Positive feelings about identity sharing were often tied to individuals, individual teams, or individual units across UM that:

• Are supportive of their disabled peers and co-workers; 
• Have pursued education related to disability, chronic health, and ableism;
• Are engaged with anti-ableism efforts; or
• Include other individuals with disabilities and chronic health conditions⁸. 

Respondents shared:

• "I am very fortunate to have such an understanding supervisor and people on my team who deal with the same or similar [types of] disabilities. I truly don't know what I would do if my boss wasn't so understanding and ready to offer suggestions if I say I'm experiencing a challenge. I've never, ever been made to feel bad about the things I struggle with at this job. I have at previous jobs, so the support here is really amazing."
• "At the U of M I have shared (some of my conditions) with a few folks and they still treat me with respect and consideration. Again - I think I'm very fortunate to be in the team that I'm in.

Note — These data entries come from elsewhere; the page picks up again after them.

-- ==== Sys2Proof/Laws/Slots.lean ====
section
/-! SUPPORT. What a whole kernel call computes: the bytes of every slot and the accesses in their order, for the mixing kernels
and for the in-place kernels, from the state the kernel starts in. -/

namespace Sys2Proof.Machine

/-! ## The accesses of one slot -/

theorem readEvent_hist (s : State) (a n : Nat) : (s.readEvent a n).hist = s.hist ++ [.read a (s.readBytes a n)] := rfl

theorem advancePtr_hist (i w : Nat) (s : State) : (advancePtr i w s).hist = s.hist := rfl

theorem passStream_hist (L : Lane) (i : Nat) (s : State) : ∃ l, (passStream L i s).hist = s.hist ++ l ∧
    l.map accessOf =
      if L.nz (s.sgainAt i s.chIdx.toNat) then [some (false, (s.sPtrAt i).toNat, L.width)] else [] := by
  unfold passStream
  split
  · next h =>
    refine ⟨[.read (s.sPtrAt i).toNat (s.readBytes (s.sPtrAt i).toNat L.width)], ?_, ?_⟩
    · rw [advancePtr_hist, readEvent_hist]
    · simp [accessOf, State.readBytes]
  · exact ⟨[], by rw [advancePtr_hist, List.append_nil], rfl⟩

/-- The reads of a slot: one of each stream whose gain is nonzero, in ascending order (43_mix_kernels.md R191, R192). -/
theorem mixStreams_hist (L : Lane) : ∀ (n i : Nat) (acc : L.Acc) (s : State), i + n ≤ 32 →
    ∃ l, (mixStreams L n i acc s).2.hist = s.hist ++ l ∧ l.map accessOf =
      ((List.range' i n).filter fun k => L.nz (s.sgainAt k s.chIdx.toNat)).map
        fun k => some (false, (s.sPtrAt k).toNat, L.width) := by
  intro n
  induction n with
  | zero => intro i acc s _; exact ⟨[], (List.append_nil _).symm, rfl⟩
  | succ n ih =>
    intro i acc s hb
    obtain ⟨l, hl, ml⟩ := passStream_hist L i s
    obtain ⟨l', hl', ml'⟩ := ih (i + 1) (addStream L i acc s) (passStream L i s) (by omega)
    refine ⟨l ++ l', by rw [mixStreams, hl', hl, List.append_assoc], ?_⟩
    have same : ((List.range' (i + 1) n).filter fun k => L.nz ((passStream L i s).sgainAt k (passStream L i s).chIdx.toNat)).map
        (fun k => some (false, ((passStream L i s).sPtrAt k).toNat, L.width)) =
        ((List.range' (i + 1) n).filter fun k => L.nz (s.sgainAt k s.chIdx.toNat)).map
        (fun k => some (false, (s.sPtrAt k).toNat, L.width)) := by
      simp only [(passStream_frame L i s).sgainAt, passStream_chIdx]
      refine List.map_congr_left fun k hk => ?_
      have hk' : i + 1 ≤ k := by
        have := (List.mem_filter.1 hk).1
        rw [List.mem_range'_1] at this
        exact this.1
      rw [passStream_sPtrAt L i k s (by omega), if_neg (by omega)]
    rw [List.map_append, ml, ml', same, List.range'_succ, List.filter_cons]
    split <;> simp

theorem slotEnd_hist (L : Lane) (C n a : Nat) (acc : L.Acc) (u : State) :
    (nextChannel C (moveDest n (writeSample L a acc u))).hist =
      u.hist ++ [.write a (L.out (Config.quietNaN u.free) acc)] := by
  simp only [nextChannel, moveDest, writeSample, State.writeBytes, State.setChIdx_hist, State.draw_hist,
    State.setDCur_hist, State.record_hist, State.setMem_hist]

/-- The accesses of one slot of a mixing kernel. -/
theorem mixSlot_hist (L : Lane) (hL : L.Sound) (C NS a : Nat) (s : State) (hNS : NS ≤ 32) :
    ∃ l, (mixSlot L C NS a s).hist = s.hist ++ l ∧ l.map accessOf =
      mixAccesses L NS (fun i => (s.sPtrAt i).toNat) a (fun i => s.sgainAt i s.chIdx.toNat) 0 := by
  obtain ⟨l, hl, ml⟩ := mixStreams_hist L NS 0 L.zero s (by omega)
  rw [mixSlot_eq, slotEnd_hist, hL.park_hist, hl, List.append_assoc]
  refine ⟨_, rfl, ?_⟩
  rw [List.map_append, ml, ← List.range_eq_range']
  simp [mixAccesses, accessOf, hL.out_length]

/-! ## The channel of a slot -/

/-- The channel after `c`, wrapping at the channel count. -/
theorem next_channel_eq (C : Nat) (c : BitVec 6) (hC : C ≤ 32) (hc : c.toNat < C) :
    BitVec.toNat (if C ≤ c.toNat + 1 then (0 : BitVec 6) else BitVec.ofNat 6 (c.toNat + 1)) = (c.toNat + 1) % C := by
  split
  · rw [show c.toNat + 1 = C by omega, Nat.mod_self]; rfl
  · rw [BitVec.toNat_ofNat, Nat.mod_eq_of_lt (by omega), Nat.mod_eq_of_lt (by omega)]

theorem channel_shift (C c j : Nat) : ((c + 1) % C + j) % C = (c + (j + 1)) % C := by
  rw [Nat.mod_add_mod]
  congr 1
  omega

/-! ## A mixing kernel over its slots -/

theorem slotSum_zero (L : Lane) (NS : Nat) (s : State) (hNS : NS ≤ 32) :
    (mixStreams L NS 0 L.zero s).1 =
      slotSum L NS s.mem (fun i => (s.sPtrAt i).toNat) (fun i => s.sgainAt i s.chIdx.toNat) 0 := by
  rw [mixStreams_acc L NS 0 L.zero s (by omega), slotSum]
  congr 1
  funext x k
  simp only [addStream, State.readBytes, Nat.zero_add, Nat.zero_mul, Nat.add_zero]

/-- A slot's sum over a window that a store beside it has not touched, from the cursors one slot on. -/
theorem slotSum_step (L : Lane) (NS : Nat) (m m' : Memory) (b b' : Nat → Nat) (g : Nat → Word) (j : Nat)
    (hb : ∀ i < NS, b' i = b i + L.width)
    (hm : ∀ i < NS, m'.load (b' i + j * L.width) L.width = m.load (b' i + j * L.width) L.width) :
    slotSum L NS m' b' g j = slotSum L NS m b g (j + 1) := by
  unfold slotSum
  have : ∀ (l : List Nat) (z : L.Acc), (∀ i ∈ l, i < NS) →
      l.foldl (fun x i => if L.nz (g i) then L.add x (L.term (m'.load (b' i + j * L.width) L.width) (g i)) else x) z =
      l.foldl (fun x i => if L.nz (g i) then L.add x (L.term (m.load (b i + (j + 1) * L.width) L.width) (g i)) else x) z := by
    intro l
    induction l with
    | nil => intro z _; rfl
    | cons i l ih =>
      intro z hl
      have hi := hl i (List.mem_cons_self ..)
      rw [List.foldl_cons, List.foldl_cons, ih _ fun k hk => hl k (List.mem_cons_of_mem _ hk), hm i hi, hb i hi,
        Nat.succ_mul, show b i + L.width + j * L.width = b i + (j * L.width + L.width) by omega]
  exact this _ _ fun i hi => List.mem_range.1 hi

/-- Every slot of a mixing kernel's destination holds the encoded sum of the streams' terms, where no stream's window meets the
destination (43_mix_kernels.md R191). -/
theorem mixSlots_bytes (L : Lane) (hL : L.Sound) (C NS : Nat) (hC : C ≤ 32) (hNS : NS ≤ 32) : ∀ (n a : Nat) (s : State),
    s.chIdx.toNat < C → (∀ i < NS, (s.sPtrAt i).toNat + n * L.width ≤ 4294967296) →
    (∀ i < NS, (s.sPtrAt i).toNat + n * L.width ≤ a ∨ a + n * L.width ≤ (s.sPtrAt i).toNat) →
    ∀ j < n, SlotHolds L (mixSlots L C NS n a s).mem a j
      (slotSum L NS s.mem (fun i => (s.sPtrAt i).toNat) (fun i => s.sgainAt i ((s.chIdx.toNat + j) % C)) j) := by
  intro n
  induction n with
  | zero => intro a s _ _ _ j hj; omega
  | succ n ih =>
    intro a s hc hw hd j hj
    have hm : (n + 1) * L.width = n * L.width + L.width := Nat.succ_mul ..
    have fr := mixSlot_frame L hL C NS a s
    obtain ⟨k, hk⟩ := mixSlot_mem L hL C NS a s
    have hsum := slotSum_zero L NS s hNS
    rw [mixSlots]
    cases j with
    | zero =>
      refine ⟨k, ?_⟩
      rw [Nat.zero_mul, Nat.add_zero, Memory.load_congr _ (mixSlot L C NS a s).mem L.width a
        (fun y _ h2 => mixSlots_outside L hL C NS n _ _ y (.inl h2)), hk, Nat.add_zero, Nat.mod_eq_of_lt hc, ← hsum]
      conv_lhs => rw [← hL.out_length (Config.quietNaN k) (mixStreams L NS 0 L.zero s).1]
      exact Memory.load_store_same _ _ _
    | succ j =>
      have hpos := hL.width_pos
      have hn : 0 < n := by omega
      have hW : L.width ≤ n * L.width := Nat.le_mul_of_pos_left _ hn
      have hjW : j * L.width + L.width ≤ n * L.width := by
        rw [← Nat.succ_mul]; exact Nat.mul_le_mul_right _ (by omega)
      have hp : ∀ i < NS, ((mixSlot L C NS a s).sPtrAt i).toNat = (s.sPtrAt i).toNat + L.width := by
        intro i hi
        have h1 := (mixStreams_sPtrAt L NS 0 L.zero s (by omega) i).1 (by omega) (by have := hw i hi; omega)
        rw [← h1]
        simp only [State.sPtrAt, mixSlot_sPtr L hL]
      have hch : (mixSlot L C NS a s).chIdx.toNat = (s.chIdx.toNat + 1) % C := by
        rw [mixSlot_chIdx L hL]; exact next_channel_eq C _ hC hc
      obtain ⟨k', hk'⟩ := ih (a + L.width) (mixSlot L C NS a s) (by rw [hch]; exact Nat.mod_lt _ (by omega))
        (fun i hi => by rw [hp i hi]; have := hw i hi; omega)
        (fun i hi => by rw [hp i hi]; have := hd i hi; omega) j (by omega)
      refine ⟨k', ?_⟩
      rw [show a + (j + 1) * L.width = a + L.width + j * L.width by rw [Nat.succ_mul]; omega, hk']
      congr 1
      simp only [fr.sgainAt, hch, channel_shift]
      refine slotSum_step L NS s.mem _ _ _ _ j hp fun i hi => ?_
      rw [hk]
      refine Memory.load_store_outside _ _ _ _ _ ?_
      rw [hL.out_length, hp i hi]
      have := hd i hi
      omega
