-- ==== Sys2Proof/Tests/Slice0.lean ====
section
/-! SUPPORT. The model's own tests: ill-formed terms refused, words written out from the encoding, the spec's worked vectors
(95_test_vectors.md and the examples of the rules), and for every obligation with hypotheses a state that meets them. -/

namespace Sys2Proof.Tests

set_option Elab.async false

open Sys2Proof.Machine

/-! ## Well-formedness: a count that does not fit its field is refused, the largest that fits is not -/

theorem test_wf_mix_channels : (Instr.mixS16LE 64 0 false false).wf = false := by decide

theorem test_wf_mix_streams : (Instr.mixF32BE 1 64 false false).wf = false := by decide

theorem test_wf_vol_channels : (Instr.volU8 64 false).wf = false := by decide

theorem test_wf_largest : (Instr.mixU8 63 63 true true).wf = true := by decide

/-! ## Decoding: words written from the fields of 30_encoding.md R90, bits 31:23 RSV, 22 SILENT, 21 HASVOL, 20 MUTE,
19:14 NS, 13:8 CH, 7:4 FMT, 3:0 OP -/

theorem test_decode_u8 :
    decode 0b000000000_0_0_0_000000_000001_0000_0001 = .instr (.mixU8 1 0 false false) ∧
    decode 0b000000000_0_0_0_000000_000001_0000_0010 = .instr (.volU8 1 false) ∧
    decode 0b000000000_0_0_0_000000_000000_0000_0011 = .instr .getkU8 ∧
    decode 0b000000000_0_0_0_000000_000000_0000_0100 = .instr .setkU8 := by decide

theorem test_decode_alaw :
    decode 0b000000000_0_0_1_000010_000011_0001_0001 = .instr (.mixALaw 3 2 true false) ∧
    decode 0b000000000_1_0_0_000000_000010_0001_0010 = .instr (.volALaw 2 true) ∧
    decode 0b000000000_0_0_0_000000_000000_0001_0011 = .instr .getkALaw ∧
    decode 0b000000000_0_0_0_000000_000000_0001_0100 = .instr .setkALaw := by decide

theorem test_decode_ulaw :
    decode 0b000000000_0_1_0_000001_000010_0010_0001 = .instr (.mixULaw 2 1 false true) ∧
    decode 0b000000000_0_0_0_000000_100000_0010_0010 = .instr (.volULaw 32 false) ∧
    decode 0b000000000_0_0_0_000000_000000_0010_0011 = .instr .getkULaw ∧
    decode 0b000000000_0_0_0_000000_000000_0010_0100 = .instr .setkULaw := by decide

theorem test_decode_s16le :
    decode 0b000000000_0_1_0_000011_000010_0011_0001 = .instr (.mixS16LE 2 3 false true) ∧
    decode 0b000000000_1_0_0_000000_000001_0011_0010 = .instr (.volS16LE 1 true) ∧
    decode 0b000000000_0_0_0_000000_000000_0011_0011 = .instr .getkS16LE ∧
    decode 0b000000000_0_0_0_000000_000000_0011_0100 = .instr .setkS16LE := by decide

theorem test_decode_s16be :
    decode 0b000000000_0_1_1_111111_111111_0100_0001 = .instr (.mixS16BE 63 63 true true) ∧
    decode 0b000000000_0_0_0_000000_111111_0100_0010 = .instr (.volS16BE 63 false) ∧
    decode 0b000000000_0_0_0_000000_000000_0100_0011 = .instr .getkS16BE ∧
    decode 0b000000000_0_0_0_000000_000000_0100_0100 = .instr .setkS16BE := by decide

theorem test_decode_s32le :
    decode 0b000000000_0_0_0_100000_000000_0101_0001 = .instr (.mixS32LE 0 32 false false) ∧
    decode 0b000000000_0_0_0_000000_000000_0101_0010 = .instr (.volS32LE 0 false) ∧
    decode 0b000000000_0_0_0_000000_000000_0101_0011 = .instr .getkS32LE ∧
    decode 0b000000000_0_0_0_000000_000000_0101_0100 = .instr .setkS32LE := by decide

theorem test_decode_s32be :
    decode 0b000000000_0_0_0_000001_100000_0110_0001 = .instr (.mixS32BE 32 1 false false) ∧
    decode 0b000000000_1_0_0_000000_000100_0110_0010 = .instr (.volS32BE 4 true) ∧
    decode 0b000000000_0_0_0_000000_000000_0110_0011 = .instr .getkS32BE ∧
    decode 0b000000000_0_0_0_000000_000000_0110_0100 = .instr .setkS32BE := by decide

theorem test_decode_s24le :
    decode 0b000000000_0_0_0_000010_000010_0111_0001 = .instr (.mixS24LE 2 2 false false) ∧
    decode 0b000000000_0_0_0_000000_000110_0111_0010 = .instr (.volS24LE 6 false) ∧
    decode 0b000000000_0_0_0_000000_000000_0111_0011 = .instr .getkS24LE ∧
    decode 0b000000000_0_0_0_000000_000000_0111_0100 = .instr .setkS24LE := by decide

theorem test_decode_s24be :
    decode 0b000000000_0_0_1_000100_001000_1000_0001 = .instr (.mixS24BE 8 4 true false) ∧
    decode 0b000000000_0_0_0_000000_000011_1000_0010 = .instr (.volS24BE 3 false) ∧
    decode 0b000000000_0_0_0_000000_000000_1000_0011 = .instr .getkS24BE ∧
    decode 0b000000000_0_0_0_000000_000000_1000_0100 = .instr .setkS24BE := by decide

theorem test_decode_s24_32le :
    decode 0b000000000_0_1_0_010000_000001_1001_0001 = .instr (.mixS2432LE 1 16 false true) ∧
    decode 0b000000000_0_0_0_000000_001001_1001_0010 = .instr (.volS2432LE 9 false) ∧
    decode 0b000000000_0_0_0_000000_000000_1001_0011 = .instr .getkS2432LE ∧
    decode 0b000000000_0_0_0_000000_000000_1001_0100 = .instr .setkS2432LE := by decide

theorem test_decode_s24_32be :
    decode 0b000000000_0_0_0_000101_000110_1010_0001 = .instr (.mixS2432BE 6 5 false false) ∧
    decode 0b000000000_1_0_0_000000_010101_1010_0010 = .instr (.volS2432BE 21 true) ∧
    decode 0b000000000_0_0_0_000000_000000_1010_0011 = .instr .getkS2432BE ∧
    decode 0b000000000_0_0_0_000000_000000_1010_0100 = .instr .setkS2432BE := by decide

theorem test_decode_f32le :
    decode 0b000000000_0_1_1_000001_000010_1011_0001 = .instr (.mixF32LE 2 1 true true) ∧
    decode 0b000000000_0_0_0_000000_000010_1011_0010 = .instr (.volF32LE 2 false) ∧
    decode 0b000000000_0_0_0_000000_000000_1011_0011 = .instr .getkF32LE ∧
    decode 0b000000000_0_0_0_000000_000000_1011_0100 = .instr .setkF32LE := by decide

theorem test_decode_f32be :
    decode 0b000000000_0_0_0_000010_000001_1100_0001 = .instr (.mixF32BE 1 2 false false) ∧
    decode 0b000000000_0_0_0_000000_000111_1100_0010 = .instr (.volF32BE 7 false) ∧
    decode 0b000000000_0_0_0_000000_000000_1100_0011 = .instr .getkF32BE ∧
    decode 0b000000000_0_0_0_000000_000000_1100_0100 = .instr .setkF32BE := by decide

/-- 95_test_vectors.md F1 to F6: an illegal operation, and each kind of must-be-zero field. -/
theorem test_illegal_words :
    decode 0x00000000 = .rejected .illegalCommand ∧ decode 0x00004235 = .rejected .illegalCommand ∧
    decode 0x00404231 = .rejected .illegalCommand ∧ decode 0x00004232 = .rejected .illegalCommand ∧
    decode 0x00000133 = .rejected .illegalCommand ∧ decode 0x00804231 = .rejected .illegalCommand := by decide

/-- 95_test_vectors.md F7, F8: a format number above 12. -/
theorem test_bad_formats :
    decode 0x000042D1 = .rejected .badFormat ∧ decode 0x000000F3 = .rejected .badFormat := by decide

/-- 30_encoding.md R105: the assembler text of the first example word of R102. -/
theorem test_asm : asmText (.mixS16LE 2 3 false true) = "MIX.S16LE ch=2, ns=3, vol" := by decide

/-! ## A test instance of the function parameters: TESTCURVE and the G.711 codec of 93_implementation_defined.md U14 -/

/-- TESTCURVE (95_test_vectors.md section 0): a level divided by 65536. -/
def testCurve (l : Word) : DWord := f64Bits (.fin false l.toNat (-16))

/-- A companded magnitude's segment: how many of the segment ends lie below it. -/
def segment (ends : List Nat) (x : Nat) : Nat := (ends.filter (· < x)).length

/-- mu-law byte to linear. -/
def testExpandU (b : Byte) : BitVec 16 :=
  let u := 255 - b.toNat
  let t := ((u % 16) * 8 + 0x84) * 2 ^ (u / 16 % 8)
  BitVec.ofInt 16 (if u / 128 = 1 then 0x84 - t else t - 0x84)

/-- 14-bit linear to mu-law byte. -/
def testCompressU (x : BitVec 16) : Byte :=
  let m := if x.toInt < 0 then 0x7F else 0xFF
  let y := min x.toInt.natAbs 8159 + 33
  let seg := segment [0x3F, 0x7F, 0xFF, 0x1FF, 0x3FF, 0x7FF, 0xFFF, 0x1FFF] y
  BitVec.ofNat 8 (Nat.xor (if seg = 8 then 0x7F else seg * 16 + y / 2 ^ (seg + 1) % 16) m)

/-- A-law byte to linear. -/
def testExpandA (b : Byte) : BitVec 16 :=
  let a := (b ^^^ 0x55).toNat
  let t := a % 16 * 16
  let seg := a / 16 % 8
  let t := if seg = 0 then t + 8 else (t + 0x108) * 2 ^ (seg - 1)
  BitVec.ofInt 16 (if a / 128 = 1 then t else -t)

/-- 13-bit linear to A-law byte. -/
def testCompressA (x : BitVec 16) : Byte :=
  let m := if 0 ≤ x.toInt then 0xD5 else 0x55
  let y := if 0 ≤ x.toInt then x.toInt.natAbs else (-x.toInt - 1).natAbs
  let seg := segment [0x1F, 0x3F, 0x7F, 0xFF, 0x1FF, 0x3FF, 0x7FF, 0xFFF] y
  BitVec.ofNat 8 (Nat.xor (if seg = 8 then 0x7F else seg * 16 + y / 2 ^ (if seg < 2 then 1 else seg) % 16) m)

/-- The test instance. -/
def testPorts : Config.Ports := ⟨testCurve, testExpandA, testCompressA, testExpandU, testCompressU⟩

/-! ## Small states -/

/-- A register array that starts with a list of values, the rest zero. -/
def regs (n : Nat) (l : List Nat) : Vector Word n := Vector.ofFn fun i => BitVec.ofNat 32 (l.getD i.val 0)

/-- The bytes put at an address. -/
def withBytes (a : Nat) (l : List Byte) (s : State) : State := s.setMem (s.mem.store a l)

/-- The state of 95_test_vectors.md section 2.8: `DST = 0x2000`, `LEN`, both `S_AVAIL` = `len`, handles 1 and 2 answered
0x1000 and 0x1100, every level Unity. -/
def twoStreams (len : Nat) : State :=
  { State.reset with
    dst := 0x2000
    len := BitVec.ofNat 32 len
    ovol := Vector.replicate _ 0x10000
    sVol := Vector.replicate _ (Vector.replicate _ 0x10000)
    sChunk := regs _ [1, 2]
    sAvail := regs _ [len, len]
    answers := [0x1000, 0x1100] }

/-- Two streams of bytes at 0x1000 and 0x1100, of the first one's length. -/
def mixing (x y : List Byte) : State := withBytes 0x1100 y (withBytes 0x1000 x (twoStreams x.length))

/-- A buffer at 0x1000, with levels for the output volume. -/
def buffer (levels : List Nat) (x : List Byte) : State :=
  withBytes 0x1000 x { State.reset with dst := 0x1000, len := BitVec.ofNat 32 x.length, ovol := regs _ levels }

/-- The bytes at an address after an outcome. -/
def bytesAfter (o : Host.Outcome State Fault Refusal) (a n : Nat) : Option (List Byte) :=
  match o with
  | .next t => some (t.mem.load a n)
  | .fault _ => none
  | .refused _ => none

/-- `STATUS`, `FINFO` and the events after an outcome. -/
def statusAfter (o : Host.Outcome State Fault Refusal) : Option (Word × Word × List Event) :=
  match o with
  | .next t => some (statusWord t, t.finfo, t.hist)
  | .fault _ => none
  | .refused _ => none

/-! ## MIX: two streams at Unity (95_test_vectors.md S4): both clamps and a cancelling pair -/

theorem test_mix_u8 : bytesAfter (exec (.mixU8 1 2 false false) (mixing [0xC0, 0x00, 0x80, 0x90] [0xD0, 0x00, 0x7F, 0x70]))
    0x2000 4 = some [0xFF, 0x00, 0x7F, 0x80] := by decide +kernel

theorem test_mix_alaw : bytesAfter (mixCommand testPorts .alaw 1 2 false false (mixing [0xAA, 0x2A, 0xD5, 0x55]
    [0xAA, 0x2A, 0x55, 0xD5])) 0x2000 4 = some [0xAA, 0x2A, 0xD5, 0xD5] := by decide +kernel

theorem test_mix_ulaw : bytesAfter (mixCommand testPorts .ulaw 1 2 false false (mixing [0x80, 0x00, 0xFF, 0x7F]
    [0x80, 0x00, 0x7F, 0xFF])) 0x2000 4 = some [0x80, 0x00, 0xFF, 0xFF] := by decide +kernel

theorem test_mix_s16le : bytesAfter (exec (.mixS16LE 1 2 false false) (mixing [0x00, 0x80, 0xFF, 0x7F, 0x34, 0x12]
    [0x00, 0x80, 0x01, 0x00, 0xCC, 0xED])) 0x2000 6 = some [0x00, 0x80, 0xFF, 0x7F, 0x00, 0x00] := by decide +kernel

theorem test_mix_s16be : bytesAfter (exec (.mixS16BE 1 2 false false) (mixing [0x80, 0x00, 0x7F, 0xFF, 0x12, 0x34]
    [0x80, 0x00, 0x00, 0x01, 0xED, 0xCC])) 0x2000 6 = some [0x80, 0x00, 0x7F, 0xFF, 0x00, 0x00] := by decide +kernel

theorem test_mix_s32le : bytesAfter (exec (.mixS32LE 1 2 false false) (mixing [0x00, 0x00, 0x00, 0x80, 0xFF, 0xFF, 0xFF, 0x7F]
    [0x00, 0x00, 0x00, 0x80, 0x01, 0x00, 0x00, 0x00])) 0x2000 8 = some [0x00, 0x00, 0x00, 0x80, 0xFF, 0xFF, 0xFF, 0x7F] := by decide +kernel

theorem test_mix_s32be : bytesAfter (exec (.mixS32BE 1 2 false false) (mixing [0x80, 0x00, 0x00, 0x00, 0x7F, 0xFF, 0xFF, 0xFF]
    [0x80, 0x00, 0x00, 0x00, 0x00, 0x00, 0x00, 0x01])) 0x2000 8 = some [0x80, 0x00, 0x00, 0x00, 0x7F, 0xFF, 0xFF, 0xFF] := by decide +kernel

theorem test_mix_s24le : bytesAfter (exec (.mixS24LE 1 2 false false) (mixing [0x00, 0x00, 0x80, 0xFF, 0xFF, 0x7F, 0x56, 0x34, 0x12]
    [0x00, 0x00, 0x80, 0x01, 0x00, 0x00, 0xAA, 0xCB, 0xED])) 0x2000 9 = some [0x00, 0x00, 0x80, 0xFF, 0xFF, 0x7F, 0x00, 0x00, 0x00] := by decide +kernel

theorem test_mix_s24be : bytesAfter (exec (.mixS24BE 1 2 false false) (mixing [0x80, 0x00, 0x00, 0x7F, 0xFF, 0xFF, 0x12, 0x34, 0x56]
    [0x80, 0x00, 0x00, 0x00, 0x00, 0x01, 0xED, 0xCB, 0xAA])) 0x2000 9 = some [0x80, 0x00, 0x00, 0x7F, 0xFF, 0xFF, 0x00, 0x00, 0x00] := by decide +kernel

theorem test_mix_s2432le : bytesAfter (exec (.mixS2432LE 1 2 false false) (mixing [0x00, 0x00, 0x80, 0x11, 0xFF, 0xFF, 0x7F, 0x22, 0x56, 0x34, 0x12, 0x33]
    [0x00, 0x00, 0x80, 0x44, 0x01, 0x00, 0x00, 0x55, 0xAA, 0xCB, 0xED, 0x66])) 0x2000 12 = some [0x00, 0x00, 0x80, 0x00, 0xFF, 0xFF, 0x7F, 0x00, 0x00, 0x00, 0x00, 0x00] := by decide +kernel

theorem test_mix_s2432be : bytesAfter (exec (.mixS2432BE 1 2 false false) (mixing [0x11, 0x80, 0x00, 0x00, 0x22, 0x7F, 0xFF, 0xFF, 0x33, 0x12, 0x34, 0x56]
    [0x44, 0x80, 0x00, 0x00, 0x55, 0x00, 0x00, 0x01, 0x66, 0xED, 0xCB, 0xAA])) 0x2000 12 = some [0x00, 0x80, 0x00, 0x00, 0x00, 0x7F, 0xFF, 0xFF, 0x00, 0x00, 0x00, 0x00] := by decide +kernel

theorem test_mix_f32le : bytesAfter (exec (.mixF32LE 1 2 false false) (mixing [0x00, 0x00, 0x80, 0x3F, 0x00, 0x00, 0x00, 0x80, 0xFF, 0xFF, 0x7F, 0x7F]
    [0x00, 0x00, 0x80, 0x3F, 0x00, 0x00, 0x00, 0x00, 0xFF, 0xFF, 0x7F, 0x7F])) 0x2000 12 = some [0x00, 0x00, 0x00, 0x40, 0x00, 0x00, 0x00, 0x00, 0x00, 0x00, 0x80, 0x7F] := by decide +kernel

It's all-inclusive, non-judgmental and accepting."
• "It's very important for leaders to be proactive about educating themselves and explicitly stating their support for disabled staff and willingness to accommodate. In my years at the university, I have only made a disclosure to one supervisor, because they were upfront about creating a safe space[...] as well as willingness to learn."
• "Most of my experiences in talking to people about my disabilities has been fine - although this is likely because most of the people I’ve talked to in relation to this are also disabled in some way."

Overall, respondents' comments emphasize that individuals must have control over whether or not (and with whom) they share their identities across UM, including how much detail they provide:

• "[…] I also tend to only share certain aspects of my conditions, but that can sometimes spiral into giving more information than I would prefer, and in some ways, I feel like I've been designated an unofficial spokesperson for disabled folks of all kinds."